-- ==== Sys2Proof/Syntax.lean ====
section
/-! DEFINITION. The instructions and events of the YX-64A: one constructor of `Instr` per row of
spec/opcode_table.json. An instruction carries its marker, the arrangement of its lead words and its resolved
operands; an event carries the plain data that the manual gives the step. -/

namespace Sys2Proof

/-- The four kinds of lead word that may stand before a base word (R175). -/
inductive Pfx where
  /-- Higher immediate bits (R176). -/
  | imx
  /-- Register widening (R177). -/
  | rgx
  /-- Opcode page and EXT (R178). -/
  | pgx
  /-- Third source, ordering kind and scope (R179). -/
  | trx
  deriving DecidableEq, Repr

/-- What every instruction carries beside its operands: the switch marker S (R183) and the kinds of its lead
words in address order (R180: they may stand in any order). -/
structure Head where
  s : Bool
  shape : List Pfx
  deriving DecidableEq, Repr

/-- Bytes of an instruction: two for each lead word and two for the base word (R180). -/
def Head.len (h : Head) : Nat := 2 * (h.shape.length + 1)

/-- Ordering kind and scope of an access (R105). -/
structure Order where
  ord : BitVec 2
  sc : BitVec 2
  deriving DecidableEq, Repr

/-- The operation of an atomic (R225, R227). -/
inductive AtomOp where
  | add | and | or | xor | min | max | minu | maxu | swap | cas | fadd | fadd2 | fmax | fmin
  deriving DecidableEq, Repr

/-- One atomic on its way to its executing point (R116): operation, size in bytes, memory key, virtual address, whether
the memory may be kept in L2, operand and comparison value. -/
structure Atom where
  op : AtomOp
  n : Nat
  key : Nat
  va : Word
  cached : Bool
  v : Word
  cmp : Word
  deriving DecidableEq, Repr

/-- What an outstanding result brings when it lands (R184), or the fault found after issue (R202). -/
inductive Landing where
  /-- General registers to be written. -/
  | regs (rs : List (XReg × Word))
  /-- A vector register to be written, by lane: a lane that is `none` is left as it is. -/
  | vec (r : VReg) (ls : List (Option W32))
  /-- Own-scratchpad bytes from an offset. -/
  | bytes (off : Nat) (bs : List Byte)
  /-- A fault detected after issue, with TVAL and TEXT. -/
  | fault (code : Nat) (tval text : Word)
  deriving DecidableEq, Repr

/-- A walk of the translation tables on its way (R78): the cluster whose TLB it fills, the MMU.ROOT it starts from, the
address, and whether a store asked. -/
structure Walk where
  cl : Nat
  root : Word
  va : Word
  wr : Bool
  deriving DecidableEq, Repr

/-- Where one word of a ticket fetch comes from (R87, R216): a key, with its virtual address. -/
inductive FetchSrc where
  | at (key : Nat) (va : Word)
  | masked
  | fault (code : Nat) (va : Word)
  deriving DecidableEq, Repr

/-- A ticket fetch request on its way to its ticket slice (R86). -/
structure TldReq where
  c : Nat
  entry : Nat
  gen : Nat
  colour : Nat
  words : Nat
  kind : Nat
  lease : Nat
  srcs : List FetchSrc
  deriving DecidableEq, Repr

/-- A redeem, drop or query on its way to its ticket slice (R89): form 0 RDM, 1 RDM.V, 2 RDM.S, 3 NRDM, 4 TKDROP,
5 TKQ. -/
structure Redeem where
  c : Nat
  lvl : Nat
  id : Nat
  pc : Word
  form : Nat
  reg : Nat
  soff : Nat
  ticket : Word
  colour : Nat
  node : Nat
  wire : Nat
  e : Nat
  deriving DecidableEq, Repr

/-- What a user message is (R228, R230). -/
inductive MsgKind where
  | msg | task | reply
  deriving DecidableEq, Repr

/-- A user message, task or reply (R55, R57). `a` holds the two payload words of a message or reply, or x4 to x7 of
a task, whose address is `code`. `lvl` and `pc` name the sending instruction (R229). `route` holds the routers that the
packet makes for, one for each leg, as they stood when it was injected: leg i uses buffer set i (R335). -/
structure UMsg where
  src : Nat
  tgt : Nat
  seq : BitVec 32
  cls : Nat
  typ : Nat
  kind : MsgKind
  a : List Word
  code : Word
  lvl : Nat
  pc : Word
  route : List Nat
  deriving DecidableEq, Repr

/-- One member's contribution to a group collective (R223). -/
structure Contribution where
  c : Nat
  lvl : Nat
  pc : Word
  gbc : Bool
  op : Nat
  root : Nat
  v : Word
  deriving DecidableEq, Repr

/-- A pair as a Pond holds it (R48). -/
structure PondPair where
  wire : Nat
  n0 : Nat
  n1 : Nat
  sym0 : Nat
  sym1 : Nat
  deriving DecidableEq, Repr

/-- A Dial flit as the receiver sees it (R417): the sending package, core and send number, the message's colour,
destination and length, the flit's place and bytes, the wavelength it failed on and whether its CRC held. -/
structure Flit where
  src : Nat
  c : Nat
  n : Nat
  colour : Nat
  dst : Word
  len : Nat
  off : Nat
  data : List Byte
  wl : Nat
  crcOk : Bool
  deriving DecidableEq, Repr

/-- The path by which a register write reaches the hub (R338, R367, R375). -/
inductive Path where
  | nql | crown | oob
  deriving DecidableEq, Repr

/-- A flash copy of the Crown image (R363): whether its signature verifies, its version, and its SHAKE256 digest. -/
structure BootCopy where
  signed : Bool
  version : BitVec 32
  digest : BitVec 512
  deriving DecidableEq, Repr

/-- What the module's flash and its Crown give the bring-up step (R362, R363): the flash copies of the Crown image in their
order, whether Crown raises the rollback counter to the version of the image that runs, and the code of a failure of the
step, if it fails. -/
structure BootInput where
  copies : List BootCopy
  raise : Bool
  fail : Option Nat
  deriving DecidableEq, Repr

/-- What a recovery is for (R408, R410): a stripe of an array, or a line of HBM4 that the ECC of its stack cannot correct. -/
inductive Recovery where
  | stripe (n : Nat)
  | line (n : Nat)
  deriving DecidableEq, Repr

/-- A child's partial result of a collective on the signal lane, with its operation (R298, R351). -/
structure DsigPart where
  op : Nat
  ws : List Word
  deriving DecidableEq, Repr

/-- Where an access from outside goes, and whether it is Crown's and not the host's (R336, R337, R364). -/
structure OutsideAddr where
  pa : Nat
  crown : Bool
  deriving DecidableEq, Repr

/-- What a debug access names in a stopped core, as one of its levels sees it (R369; log 37): a general register, a 64-bit word
of a vector register, a mask, the program counter, a system register, an accumulator element, or an 8-byte word of the
scratchpad. -/
inductive DebugItem where
  | x (r : XReg)
  | v (r : VReg) (j : Fin 4)
  | k (r : KReg)
  | pc
  | sys (n : Nat)
  | acc (a : Fin 4) (i : Fin 256)
  | pad (i : Fin 32768)
  | res (m : Fin 2) (buf : Fin 3) (i : Fin 32768)
  deriving DecidableEq, Repr

/-- A flit that its receiver found bad (R417): the core of its sender at the port's package and the send's number, which together
name the message; its offset in the message, and the wavelength it came on (R418). -/
structure FlitNak where
  c : Nat
  n : Nat
  off : Nat
  wl : Nat
  deriving DecidableEq, Repr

**WHAT NEEDS TO BE DONE**
Filter the entries above down to the lines that contain the word "which".

**SOLUTION FOR THIS EXERCISE**
/-- The path by which a register write reaches the hub (R338, R367, R375). -/
/-- A flit that its receiver found bad (R417): the core of its sender at the port's package and the send's number, which together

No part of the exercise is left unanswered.